Он оглядел аудиторию. – Вот в чем дело. Покажите мне правительство. Покажите мне хоть какое-нибудь правительство. – Он снова жестом опустил наши руки: – Забудьте. Вам не удастся. Вы сможете показать некоторые здания, некоторых людей, некоторые правила, записанные на бумаге, но не сможете показать правительство. Потому что такой вещи нет в физической вселенной. Это просто нечто придуманное. Оно существует, только если мы согласны, что это так. Вы только что доказали это сами. Мы согласились, что нам нужен персонал управления, и мы согласились принять некоторые правила, как именно следует управлять. Эти соглашения и есть правительство. Ничего более.
Сколько власти получает правительство зависит от того, сколько соглашений установлено. Если согласно достаточно много народа, мы можем построить несколько зданий, нанять некоторых людей для работы в них и для выполнения наших соглашений. А теперь вопрос: как вы узнаете, является ли что-нибудь делом правительства или нет – то есть, делом людей, которых мы наняли работать в наших зданиях и исполнять для нас наши соглашения? Как они узнают, чем управлять? Где критерии?
Нет, опустите руки. Это слишком просто. Лицо, место или вещь находятся в юрисдикции правительства, если они нарушают правительственные соглашения. Если не нарушают, то не находятся.
Правительство не управляет людьми, которые придерживаются соглашений. Они не нуждаются в управлении. Они являются ответственными. Делом правительства является управление теми людьми, которые нарушают соглашения. Вот и все. Все правительства содержат людей управления, чтобы придерживаться соглашений, особенно теми, кто управляет.
Уайтлоу задумчиво двинулся в конец комнаты. Он словно медленно рассуждал вслух:
– Далее, управление есть принятие решений, правильно? Кто-нибудь не согласен?
Так, вопрос вот в чем: где руководящая линия, по которой руководители принимают свои решения? Где мерная палочка? – Он оглядел нас.
Марсия или кто-то другой: – Соглашения, конечно. Правила.
Уайтлоу фыркнул: – Ничего подобного. Правила являются просто контекстом, это санкция на решения. На самом деле история нации делается мужчинами и женщинами, которые не придерживаются правил. История – это список тех, кто нарушает соглашения.
Каждый раз, когда соглашения нарушаются, личность, ответственная за эти соглашения, тоже проходит проверку. Итак, что же эта личность использует в качестве руководящей линии, особенно, когда не существует руководящих линий?
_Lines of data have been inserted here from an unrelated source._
-- ==== Sys2Proof/Machine/Ops.lean ====
section
/-!
DEFINITION. The shared operations: the channel table's writes (40_channel_timer_table.md), the wires and the external
register (42_serial_output_driver.md), the render procedure and a transfer's pin events (43_command_responder.md
R172, R185), the reply, the power cycle (70_reset_and_hazards.md R230).

The block takes no exception and returns from none (60_exceptions.md R200): entry to a callback saves no state and
return restores none (R205, R206), so there is no operation for either.
-/

namespace Sys2Proof.Machine

/-- `activate(c, d)` (R100): nothing for `c ≥ N` (R101); else the channel is active and expires `d` milliseconds
after the present clock value, modulo 2^32. -/
def activate (c : Byte) (d : Duration) (s : State) : State :=
  if s.build.n ≤ channelOperand c then s
  else
    { s with
      chans := s.chans.set (channelOperand c) { active := true, expiry := s.clock + durationOperand d } }

/-- `sweep(now)` on the table of the state (R104). -/
def sweep (now : Word) (s : State) : State :=
  { s with chans := (sweepTable now s.build.n s.chans).1 }

/-- The flag `changed` that `sweep(now)` returns (R104). -/
def sweepChanged (now : Word) (s : State) : Bool := (sweepTable now s.build.n s.chans).2

/-- The shift stage after a rising edge of SRCLK: `((S << 1) | SER)[7:0]` (R150, decision D10; log 18). -/
def shiftIn (stage : Byte) (bit : Bool) : Byte := (stage <<< 1) ||| (BitVec.ofBool bit).setWidth 8

/-- `Pin(p) <- v` (R13): the wire takes the level, the external register acts on a rising edge of SRCLK (R150) or of
RCLK (R151), and the write is observed (R186). -/
def drive (s : State) (p : PinWrite) : State :=
  match p.wire with
  | .ser => { s with ser := p.level, obs := s.obs ++ [.pin p] }
  | .srclk =>
    { s with
      srclk := p.level
      shiftStage := if p.level && !s.srclk then shiftIn s.shiftStage s.ser else s.shiftStage
      obs := s.obs ++ [.pin p] }
  | .rclk =>
    { s with
      rclk := p.level
      storage := if p.level && !s.rclk then s.shiftStage else s.storage
      obs := s.obs ++ [.pin p] }

/-- Event `e_k` of the transfer of `b` (R141). -/
def pinEvent (b : Byte) (k : Nat) : PinWrite :=
  if k = 24 then { wire := .rclk, level := true }
  else if k = 25 then { wire := .rclk, level := false }
  else if k % 3 = 0 then { wire := .ser, level := b.getLsbD (7 - k / 3) }
  else if k % 3 = 1 then { wire := .srclk, level := true }
  else { wire := .srclk, level := false }

/-- The events `e_0 .. e_25` of the transfer of `b`, in order (R141). -/
def pinEvents (b : Byte) : List PinWrite := (List.range 26).map (pinEvent b)

/-- Pin writes performed in order. -/
def driveAll (ps : List PinWrite) (s : State) : State := ps.foldl drive s

/-- `shiftOut(b)`: the 26 pin events, in order (R140). -/
def shiftOut (b : Byte) (s : State) : State := driveAll (pinEvents b) s

/-- `lastOut <- b`, at the start of a transfer (R172). -/
def setLastOut (b : Byte) (s : State) : State := { s with lastOut := b }

/-- The render procedure up to the end of its transfer (R172), at the step level. -/
def renderWhole (s : State) : State :=
  let b := encodeState s
  { shiftOut b (setLastOut b s) with rendered := true }

/-- The render procedure up to its transfer's start, at the pin level (R185). -/
def renderStart (o : Owner) (s : State) : State :=
  let b := encodeState s
  { setLastOut b s with xfer := .busy o b 0 }

/-- What ACTIVATE and RENDER do of the render procedure in their own step: all of it at the step level (R172), its
start at the pin level (R185). -/
def render (o : Owner) (s : State) : State :=
  match s.build.level with
  | .step => renderWhole s
  | .pin => renderStart o s

/-- The end of a transfer started by `o` (R185): the driver is idle, a render has completed, and the main loop's
transfer ends its RENDER. -/
def endTransfer (o : Owner) (s : State) : State :=
  { s with
    xfer := .idle
    rendered := true
    phase := match o with
      | .main => .poll
      | .bus => s.phase }

/-- PIN (R185): the next pin event of the transfer in progress; nothing when there is none (the step relation never
takes it then, R173). -/
def pinStep (s : State) : State :=
  match s.xfer with
  | .idle => s
  | .busy o b k =>
    if h : k.val < 25 then { drive s (pinEvent b k.val) with xfer := .busy o b ⟨k.val + 1, by omega⟩ }
    else endTransfer o (drive s (pinEvent b k.val))

/-- `Reply(v)` (R13): byte `v` is handed to the bus. -/
def reply (v : Byte) (s : State) : State := { s with obs := s.obs ++ [.reply v] }

/-- The three wires driven low, as RESET drives them (R230). -/
def driveLow (s : State) : State :=
  driveAll [⟨.ser, false⟩, ⟨.srclk, false⟩, ⟨.rclk, false⟩] s

/-- The block's registers at their reset values (R35, R230). -/
def resetRegisters (s : State) : State :=
  { s with
    chans := List.replicate s.build.n Chan.atReset
    lastOut := 0
    phase := .poll
    xfer := .idle }

/-- The surroundings after a power cycle: the clock restarts at `T0` (R230) and the external register holds any value
(R231): free values (log 4). The model's own records of the block since reset start again (logs 9, 10). -/
def powerUp (s : State) : State :=
  { s with
    clock := s.build.t0
    shiftStage := Config.powerUpShift s.draws
    storage := Config.powerUpStorage s.draws
    draws := s.draws + 1
    rendered := false
    ret := .none }

/-- A power cycle (R230). -/
def powerCycle (s : State) : State := powerUp (driveLow (resetRegisters s))

/-- What a primitive run as an instruction of its own returns to its caller (log 10). -/
def returning (r : Ret) (s : State) : State := { s with ret := r }

end Sys2Proof.Machine
end

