-- ==== Sys2Proof/Machine/Responder.lean ====
section
/-!
DEFINITION. The Command Responder's two handlers (43_command_responder.md R171-R177). Each meaning is total (R200);
when an operation is enabled is the step relation's matter (R173; log 11).
-/

namespace Sys2Proof.Machine

/-- ACTIVATE (R174): `activate(c, d)`, then `render()`; `phase` is left as it is. -/
def execActivate (c : Byte) (d : Duration) (s : State) : Host.Outcome State Fault Refusal :=
  .next (render .bus (activate c d s))

/-- DISCARD_SHORT (R175): no effect, nothing reported. -/
def execDiscardShort (s : State) : Host.Outcome State Fault Refusal := .next s

/-- DISCARD_RANGE (R176): no effect, nothing reported; the channel byte serves only to select it. -/
def execDiscardRange (_c : Byte) (s : State) : Host.Outcome State Fault Refusal := .next s

/-- QUERY (R177): the reply is `lastOut`; no state of the block changes. -/
def execQuery (s : State) : Host.Outcome State Fault Refusal := .next (reply s.lastOut s)

end Sys2Proof.Machine
end

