-- ==== Sys2Proof/Machine/Dispatch.lean ====
section
/-! DEFINITION. The meaning of every operation of spec/opcode_table.json, one arm per row. -/

namespace Sys2Proof.Machine

def exec (i : Instr) (s : State) : Host.Outcome State Fault Refusal :=
  match i with
  | .activate c d => Sys2Proof.Machine.execActivate c d s
  | .discardShort => Sys2Proof.Machine.execDiscardShort s
  | .discardRange c => Sys2Proof.Machine.execDiscardRange c s
  | .query => Sys2Proof.Machine.execQuery s
  | .poll => Sys2Proof.Machine.execPoll s
  | .render => Sys2Proof.Machine.execRender s
  | .reset => Sys2Proof.Machine.execReset s
  | .primActivate c d => Sys2Proof.Machine.execPrimActivate c d s
  | .primExpired now e => Sys2Proof.Machine.execPrimExpired now e s
  | .primSweep now => Sys2Proof.Machine.execPrimSweep now s
  | .primEncode => Sys2Proof.Machine.execPrimEncode s
  | .primShiftOut b => Sys2Proof.Machine.execPrimShiftOut b s

end Sys2Proof.Machine
end

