-- ==== Sys2Proof/Laws/Codec.lean ====
section
/-!
SUPPORT. The duration's two bytes (30_encoding.md R70, R71) and what classification answers (R73).
-/

namespace Sys2Proof

@[simp] theorem durationOf_low_high (d : Duration) : durationOf (durationLow d) (durationHigh d) = d := by
  apply BitVec.eq_of_getLsbD_eq
  intro i hi
  simp only [durationOf, durationLow, durationHigh, BitVec.getLsbD_append, BitVec.getLsbD_extractLsb']
  by_cases h : i < 8
  · simp [h]
  · simp [h, (by omega : i - 8 < 8), (by omega : 8 + (i - 8) = i)]

@[simp] theorem durationLow_durationOf (lo hi : Byte) : durationLow (durationOf lo hi) = lo := by
  apply BitVec.eq_of_getLsbD_eq
  intro i h
  simp only [durationOf, durationLow, BitVec.getLsbD_extractLsb', BitVec.getLsbD_append]
  simp [h]

@[simp] theorem durationHigh_durationOf (lo hi : Byte) : durationHigh (durationOf lo hi) = hi := by
  apply BitVec.eq_of_getLsbD_eq
  intro i h
  simp only [durationOf, durationHigh, BitVec.getLsbD_extractLsb', BitVec.getLsbD_append]
  simp [h]

/-- The value of a frame's duration (R71). -/
theorem durationOf_toNat (lo hi : Byte) : (durationOf lo hi).toNat = lo.toNat + 256 * hi.toNat := by
  have := lo.isLt
  rw [durationOf, BitVec.toNat_append, ← Nat.shiftLeft_add_eq_or_of_lt this, Nat.shiftLeft_eq]
  omega

/-- Classification answers one of the three receive operations, in range for ACTIVATE, out of range for
DISCARD_RANGE (R73). -/
theorem classify_cases (n : Nat) (bytes : List Byte) :
    (bytes.length < 3 ∧ classify n bytes = .discardShort) ∨
    (∃ c dlo dhi rest, bytes = c :: dlo :: dhi :: rest ∧
      ((n ≤ c.toNat ∧ classify n bytes = .discardRange c) ∨
        (c.toNat < n ∧ classify n bytes = .activate c (durationOf dlo dhi)))) := by
  match bytes with
  | [] => simp [classify]
  | [_] => simp [classify]
  | [_, _] => simp [classify]
  | c :: dlo :: dhi :: rest =>
    refine .inr ⟨c, dlo, dhi, rest, rfl, ?_⟩
    simp only [classify]
    split
    · exact .inl ⟨by assumption, rfl⟩
    · exact .inr ⟨by omega, rfl⟩

end Sys2Proof
end

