-- ==== Sys2Proof/Laws/PerInstr.lean ====
section
/-!
SUPPORT. The statements made per instruction, one lemma per constructor (LAWS.json "per_instruction").
-/

namespace Sys2Proof.Laws.EncodingExists

/-- An operation has an encoding exactly when it is no primitive (30_encoding.md R80). -/
def Statement (i : Instr) : Prop := (encode i).isSome = !i.isPrimitive

theorem activate (c : Byte) (d : Duration) : Statement (.activate c d) := rfl
theorem discardShort : Statement .discardShort := rfl
theorem discardRange (c : Byte) : Statement (.discardRange c) := rfl
theorem query : Statement .query := rfl
theorem poll : Statement .poll := rfl
theorem render : Statement .render := rfl
theorem reset : Statement .reset := rfl
theorem primActivate (c : Byte) (d : Duration) : Statement (.primActivate c d) := rfl
theorem primExpired (now e : Word) : Statement (.primExpired now e) := rfl
theorem primSweep (now : Word) : Statement (.primSweep now) := rfl
theorem primEncode : Statement .primEncode := rfl
theorem primShiftOut (b : Byte) : Statement (.primShiftOut b) := rfl

end Sys2Proof.Laws.EncodingExists
end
Где источник выбора этой личности? – Уайтлоу сунул руки в карманы пиджака и медленно повернулся, убеждаясь, что мы все внимательно слушаем. Заговорил он низким и тихим голосом: – Истина в том, что абсолютно каждый отдельный выбор – есть отражение целостности индивидуума, делающего его.
Вы, наверное, захотите отметить: все, что мы делали в нашей стране, все, что мы натворили – хорошего или плохого – почти за два с половиной века, было сделано из-за отсутствия целостности, или недостатка единства людей, подобных нам, которые должны были принимать решения и быть ответственными за них, особенно когда они знали, что эти решения будут непопулярными.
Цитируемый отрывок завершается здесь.